Member of Maharashtra Legislative Council
- Incumbent
- Assumed office 22 June 2026
- Preceded by: Vacant
- In office 1 June 2018 – 31 May 2024
- Preceded by: Anil Tatkare
- Succeeded by: Vacant
- Constituency: Raigad–Ratnagiri–Sindhudurg Local Authorities

Personal details
- Born: Aniket Sunil Tatkare October 15, 1982 (age 43) Mumbai, Maharashtra, India
- Party: Nationalist Congress Party (2024–present)
- Other political affiliations: Nationalist Congress Party (Ajit Pawar faction) (2023–2024) Nationalist Congress Party (till 2023)
- Spouse: Vedanti Tatkare (m. 2008)
- Relations: Tatkare family
- Children: 2
- Parent(s): Sunil Tatkare (father) Varda Tatkare (mother)
- Alma mater: University of Mumbai (B.Sc.)

= Aniket Tatkare =

Indian politician

Aniket Sunil Tatkare (born 15 October 1982) is an Indian politician from Maharashtra, associated with the Nationalist Congress Party. He has been serving as a Member of the Maharashtra Legislative Council from the Raigad-Ratnagiri-Sindhudurg Local Authorities constituency since 22 June 2026. He earlier represented the same constituency from 1 June 2018 to 31 May 2024.

== Early life and education ==
Tatkare was born on 15 October 1982 in Mumbai to Sunil Tatkare, a senior politician from Raigad, and Varda Tatkare. He grew up in Kolad, Raigad. Tatkare completed his Bachelor of Science in Chemistry from K.E.S Anandibai Pradhan Science College, Nagothane in 2003.

== Political career ==
Tatkare began his political career with the Nationalist Congress Party. In May 2018, he was elected to the Maharashtra Legislative Council from the Raigad-Ratnagiri-Sindhudurg Local Authorities constituency, securing 421 votes and defeating his rival Rajeev Sabale of Shiv Sena, who received 221 votes. He succeeded his uncle, Anil Tatkare, in this position and represented the constituency until 31 May 2024.

Following the split in the NCP in 2023, Tatkare aligned himself with the Ajit Pawar-led faction of the party.

In June 2026, Tatkare was elected unopposed to the Maharashtra Legislative Council for a second term representing the same constituency.

== Controversies ==
In 2012, a Public Interest Litigation (PIL) was filed in the Bombay High Court seeking a CBI investigation into allegations of illegal land acquisition involving Tatkare and his family. The petition claimed large-scale land purchases in Raigad district were made through several private companies.

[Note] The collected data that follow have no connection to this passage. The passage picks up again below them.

-- ==== Sys2Proof/Laws/Fields.lean ====
section
/-! SUPPORT. Laws of words, fields and the active bank: what a field reads as after a field is set. -/

namespace Sys2Proof.Laws

open Sys2Proof.Machine

/-- Bit i of a field mask. -/
theorem fieldMask_bit (hi lo i : Nat) (hh : hi < 32) :
    (fieldMask hi lo).getLsbD i = (decide (lo ≤ i) && decide (i < hi + 1)) := by
  simp only [fieldMask, BitVec.getLsbD_ofNat, Nat.testBit_shiftLeft, Nat.testBit_two_pow_sub_one]
  by_cases h1 : lo ≤ i <;> by_cases h2 : i < hi + 1 <;> simp [h1, h2] <;> omega

/-- Bit i of a word in which a field has been put. -/
theorem putField_bit (w : Word) (hi lo v i : Nat) (hh : hi < 32) :
    (putField w hi lo v).getLsbD i = if lo ≤ i ∧ i ≤ hi then v.testBit (i - lo) else w.getLsbD i := by
  have h2 := fieldMask_bit hi lo i hh
  simp only [putField, BitVec.getLsbD_or, BitVec.getLsbD_and, BitVec.getLsbD_not, h2, BitVec.getLsbD_ofNat, Nat.testBit_shiftLeft]
  by_cases h3 : lo ≤ i <;> by_cases h4 : i ≤ hi
  · have : i < 32 := by omega
    have : i < hi + 1 := by omega
    simp [*]
  · have : ¬ i < hi + 1 := by omega
    by_cases h5 : i < 32
    · simp [*]
    · simp [*, BitVec.getLsbD_of_ge w i (by omega)]
  · have : i < 32 := by omega
    simp [*]
  · by_cases h5 : i < 32
    · simp [*]
    · simp [*, BitVec.getLsbD_of_ge w i (by omega)]

/-- Bit i of a field's value. -/
theorem wordField_bit (w : Word) (hi lo i : Nat) : (wordField w hi lo).testBit i = (decide (i < hi + 1 - lo) && w.getLsbD (lo + i)) := by
  simp only [wordField, Nat.testBit_mod_two_pow, Nat.testBit_shiftRight]
  rfl

/-- A field that has been put reads as the low bits of what was put. -/
theorem wordField_putField_same (w : Word) (hi lo v : Nat) (hh : hi < 32) (hl : lo ≤ hi) :
    wordField (putField w hi lo v) hi lo = v % 2 ^ (hi + 1 - lo) := by
  apply Nat.eq_of_testBit_eq
  intro i
  rw [wordField_bit, Nat.testBit_mod_two_pow, putField_bit _ _ _ _ _ hh]
  by_cases h : i < hi + 1 - lo
  · have : lo ≤ lo + i ∧ lo + i ≤ hi := by omega
    simp [this, h]
  · simp [h]

/-- Another field of the word is as it was. -/
theorem wordField_putField_other (w : Word) (hi lo v hi' lo' : Nat) (hh : hi < 32) (h : hi' < lo ∨ hi < lo') :
    wordField (putField w hi lo v) hi' lo' = wordField w hi' lo' := by
  apply Nat.eq_of_testBit_eq
  intro i
  rw [wordField_bit, wordField_bit, putField_bit _ _ _ _ _ hh]
  by_cases h' : i < hi' + 1 - lo'
  · have : ¬ (lo ≤ lo' + i ∧ lo' + i ≤ hi) := by omega
    simp [this]
  · simp [h']

/-! ### Words -/

@[simp] theorem word_setWord_same (s : State) (a : Nat) (w : Word) : (s.setWord a w).word a = w := tabGet_tabPut_same ..

theorem word_setWord_other (s : State) {a b : Nat} (w : Word) (h : b ≠ a) : (s.setWord a w).word b = s.word b := tabGet_tabPut_other _ _ h

/-- A field set leaves every other register as it was. -/
theorem word_put_other (s : State) (f : Fld) (v : Nat) {b : Nat} (h : b ≠ f.addr) : (s.put f v).word b = s.word b :=
  word_setWord_other s _ h

/-! ### Fields -/

/-- A field that was set reads as the low bits of what was set. -/
theorem g_put_same (s : State) (f : Fld) (v : Nat) (hh : f.hi < 32) (hl : f.lo ≤ f.hi) : (s.put f v).g f = v % 2 ^ (f.hi + 1 - f.lo) := by
  simp only [State.g, State.put, word_setWord_same]
  exact wordField_putField_same _ _ _ _ hh hl

/-- A field set leaves a field that shares no bit with it as it was. -/
theorem g_put_other (s : State) (f g : Fld) (v : Nat) (hh : f.hi < 32) (h : f.apart g = true) : (s.put f v).g g = s.g g := by
  simp only [State.g]
  by_cases ha : g.addr = f.addr
  · simp only [State.put, ha, word_setWord_same]
    apply wordField_putField_other _ _ _ _ _ _ hh
    simp [Fld.apart, ha] at h
    omega
  · rw [word_put_other s f v ha]

/-- A one-bit field set to 1 reads 1. -/
theorem on_put_one (s : State) (f : Fld) (hh : f.hi < 32) (hl : f.lo = f.hi) : (s.put f 1).on f = true := by
  have := g_put_same s f 1 hh (by omega)
  simp [State.on, this, hl]

/-- A field after another has been set, both named. -/
theorem on_put_other (s : State) (f g : Fld) (v : Nat) (hh : f.hi < 32) (h : f.apart g = true) : (s.put f v).on g = s.on g := by
  simp [State.on, g_put_other s f g v hh h]

end Sys2Proof.Laws
end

Media reports have also noted the family’s involvement in real estate, cooperative institutions, and directorships in companies engaged in agriculture, infrastructure, and hospitality.

== Personal life ==
Tatkare belongs to the Tatkare political family of Raigad district. His father, Sunil Tatkare, is a senior NCP leader and Member of Parliament. His younger sister, Aditi Tatkare, is a Member of the Maharashtra Legislative Assembly and currently serves as the Minister for Women and Child Development in the Government of Maharashtra. His uncle, Anil Tatkare, and cousin, Avadhut Tatkare, are also active in politics.

He is married to Vedanti Tatkare, and the couple has two sons.